▶ **WHAT YOU HAVE TO DO**
Using the data below, return every line that holds the word "restorePorts".
[[ INPUT RECORDS, beginning ]]
theorem restoreCalibration_effect (hw : s.wf = true) (hk : s.takes 0x1303 h = true) (hs : s.stages = false) (hr : InReach s h)
    (he : s.restoreError = none) :
    ∃ u, exec (.restoreCalibration t h) s = .next u ∧ u.dev = s.dev ∧ u.nv = s.nv ∧ u.latch = s.latch
      ∧ u.answered (s.startOf t 0x1303 h) 0x1303 h s.nextHandle 0 0 [BitVec.ofNat 8 s.restorePorts]
      ∧ ∀ bytes, s.nvData 4 = some bytes → u.cal.tables = State.calLoad s.cal.tables bytes s.restorePorts := by
  obtain ⟨bytes, hbytes⟩ := State.nvData_of_restorable he
  have hexec := exec_restoreCalibration (t := t) hk hs hr he
  obtain ⟨b, hb⟩ : ∃ b, b = s.startOf t 0x1303 h := ⟨_, rfl⟩
  obtain ⟨herror, hdata, hports⟩ := startOf_restore t 0x1303 h s
  obtain ⟨d, hd⟩ := State.startOf_eq t 0x1303 h s
  have hwb : b.wf = true := hb ▸ State.startOf_wf t 0x1303 h hw
  rw [← hb] at herror hdata hports hd
  obtain ⟨k, htables, hstay⟩ := State.applyRestore_effect (hdata.trans hbytes) (herror.trans he)
  have hnv : (b.modCal fun _ => k).nvData 4 = b.nvData 4 := State.nvData_congr rfl rfl 4
  have hmask : b.applyRestore.restorePorts = s.restorePorts :=
    (hstay.restorePorts hwb).trans ((State.restorePorts_congr hnv fun _ => rfl).trans hports)
  obtain ⟨y, z, hsame⟩ := hstay.same
  rw [← hb, State.change_restore (by rw [hsame]; rfl), hmask] at hexec
  obtain ⟨e, hend⟩ := State.succeed_eq s.nextHandle [BitVec.ofNat 8 s.restorePorts] b.applyRestore
  obtain ⟨u, hu⟩ : ∃ u, u = b.applyRestore.succeed s.nextHandle [BitVec.ofNat 8 s.restorePorts] := ⟨_, rfl⟩
  have hdist : b.applyRestore.dist = b.dist := by rw [hsame]; rfl
  have hanswered : u.answered (s.startOf t 0x1303 h) 0x1303 h s.nextHandle 0 0 [BitVec.ofNat 8 s.restorePorts] :=
    hu ▸ State.answered_of_underway hk (.of_dist (hdist.trans (congrArg State.dist hb))) 0 0
      [BitVec.ofNat 8 s.restorePorts]
  have hcal : b.cal = s.cal := by rw [hd]; rfl
  rw [← hu] at hexec hend
  rw [hsame] at hend
  refine ⟨u, hexec, ?_, ?_, ?_, hanswered, fun bytes' hbytes' => ?_⟩
  · rw [hend, hd]; rfl
  · rw [hend, hd]; rfl
  · rw [hend, hd]; rfl
  · rw [hbytes, Option.some.injEq] at hbytes'
    rw [hend, ← hbytes', ← hports, ← hcal]
    exact htables

end
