-- ==== Sys2Proof/Word.lean ====
section
/-! DEFINITION. The widths of the core's values (spec/00_scope.md R6, R9, R10): every value is unsigned. -/

namespace Sys2Proof

/-- A memory cell or a general register: 8 bits (R6 `REG_WIDTH`, R38). -/
abbrev Byte := BitVec 8

/-- An instruction word: 16 bits (R6 `INSTR_WIDTH`, R59). -/
abbrev Word := BitVec 16

/-- A 12-bit address: PC, I, a stack slot, an address immediate (R6 `ADDR_WIDTH`). -/
abbrev Addr := BitVec 12

/-- A nibble (R8, R16): a family, a register index, a sub-opcode, a stack slot's index. -/
abbrev Nibble := BitVec 4

/-- A flag bit of the ALU (R105): 0 or 1. -/
abbrev Flag := BitVec 1

end Sys2Proof
end

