-- ==== Sys2Proof/Machine/State.lean ====
section
/-! DEFINITION. The state of the core (the table at the head of spec/10_state.md, and the notice of
spec/40_sequencer.md R91), its value after RESET (R40, R147), and the reasons a step stops (R131, R92). -/

namespace Sys2Proof.Machine

/-- Memory: address and byte pairs, addresses strictly rising, none with the byte an unlisted address reads as
(`Memory.wf` in Ops.lean; log 12). -/
abbrev Memory := List Host.Cell

/-- Everything the spec gives the core. -/
structure State where
  /-- the general registers `V0` to `VF` (R20) -/
  v : Vector Byte 16
  /-- the program counter (R25) -/
  pc : Addr
  /-- the address register `I` (R32) -/
  i : Addr
  /-- the call stack's slots `STACK[0]` to `STACK[15]` (R34) -/
  stack : Vector Addr 16
  /-- `SP + 1`, the number of occupied slots, 0 to 16 (R34, R37; log 9) -/
  depth : Fin 17
  /-- the 4096 bytes of memory (R38) -/
  mem : Memory
  /-- the delegation notice: `some w` is `deleg_valid = 1` and `deleg_word = w`, `none` is `deleg_valid = 0`
  (R79, R91; log 7) -/
  notice : Option Word
deriving DecidableEq, Repr

/-- `SP` itself, an integer in -1..15, -1 when the stack is empty (R34). -/
def State.sp (s : State) : Int := (s.depth.val : Int) - 1

/-- The errors of R131: the operation ends, and the state is as before it (R133). -/
inductive Fault where
  /-- Raised by CALL with a full stack, `SP = 15` (R94). The spec's own error: safe. -/
  | stackOverflow
  /-- Raised by RETURN with an empty stack, `SP = -1` (R95). The spec's own error: safe. -/
  | stackUnderflow
  /-- Raised by the fetch at `PC = 0xFFF` (R81) and by a LOAD longer than 3584 bytes (R149). The spec's own
  error: safe. -/
  | outOfBounds
deriving DecidableEq, Repr

/-- What the model gives no next state for. -/
inductive Refusal where
  /-- Raised in `exec`'s arm of an instruction that has no meaning yet. Safe: no claim about it can be proved.
  No arm of this model does so. -/
  | notModelled (mnemonic : String)
  /-- Raised by the sequencer for a delegated word when `DELEGATED_MODE = refuse` (R84, R92); never under the
  reference parameters. Safe: the hardware goes on as with `nop`. -/
  | delegatedRefused (w : Word)
deriving DecidableEq, Repr

/-- The machine right after RESET (R40, R147). The notice is not among the values the spec states: no STEP has run,
so `deleg_valid` is 0 (DESIGN CHOICE, log 7). -/
def State.reset : State where
  v := Vector.replicate 16 0x00#8
  pc := programStart
  i := 0x000#12
  stack := Vector.replicate 16 0x000#12
  depth := 0
  mem := []
  notice := none

end Sys2Proof.Machine
end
[[ INPUT RECORDS, end ]]
▶ **SOLUTION TO THIS EXERCISE**
      ∧ u.answered (s.startOf t 0x1303 h) 0x1303 h s.nextHandle 0 0 [BitVec.ofNat 8 s.restorePorts]
      ∧ ∀ bytes, s.nvData 4 = some bytes → u.cal.tables = State.calLoad s.cal.tables bytes s.restorePorts := by
  have hmask : b.applyRestore.restorePorts = s.restorePorts :=
    (hstay.restorePorts hwb).trans ((State.restorePorts_congr hnv fun _ => rfl).trans hports)
  obtain ⟨e, hend⟩ := State.succeed_eq s.nextHandle [BitVec.ofNat 8 s.restorePorts] b.applyRestore
  obtain ⟨u, hu⟩ : ∃ u, u = b.applyRestore.succeed s.nextHandle [BitVec.ofNat 8 s.restorePorts] := ⟨_, rfl⟩
  have hanswered : u.answered (s.startOf t 0x1303 h) 0x1303 h s.nextHandle 0 0 [BitVec.ofNat 8 s.restorePorts] :=
      [BitVec.ofNat 8 s.restorePorts]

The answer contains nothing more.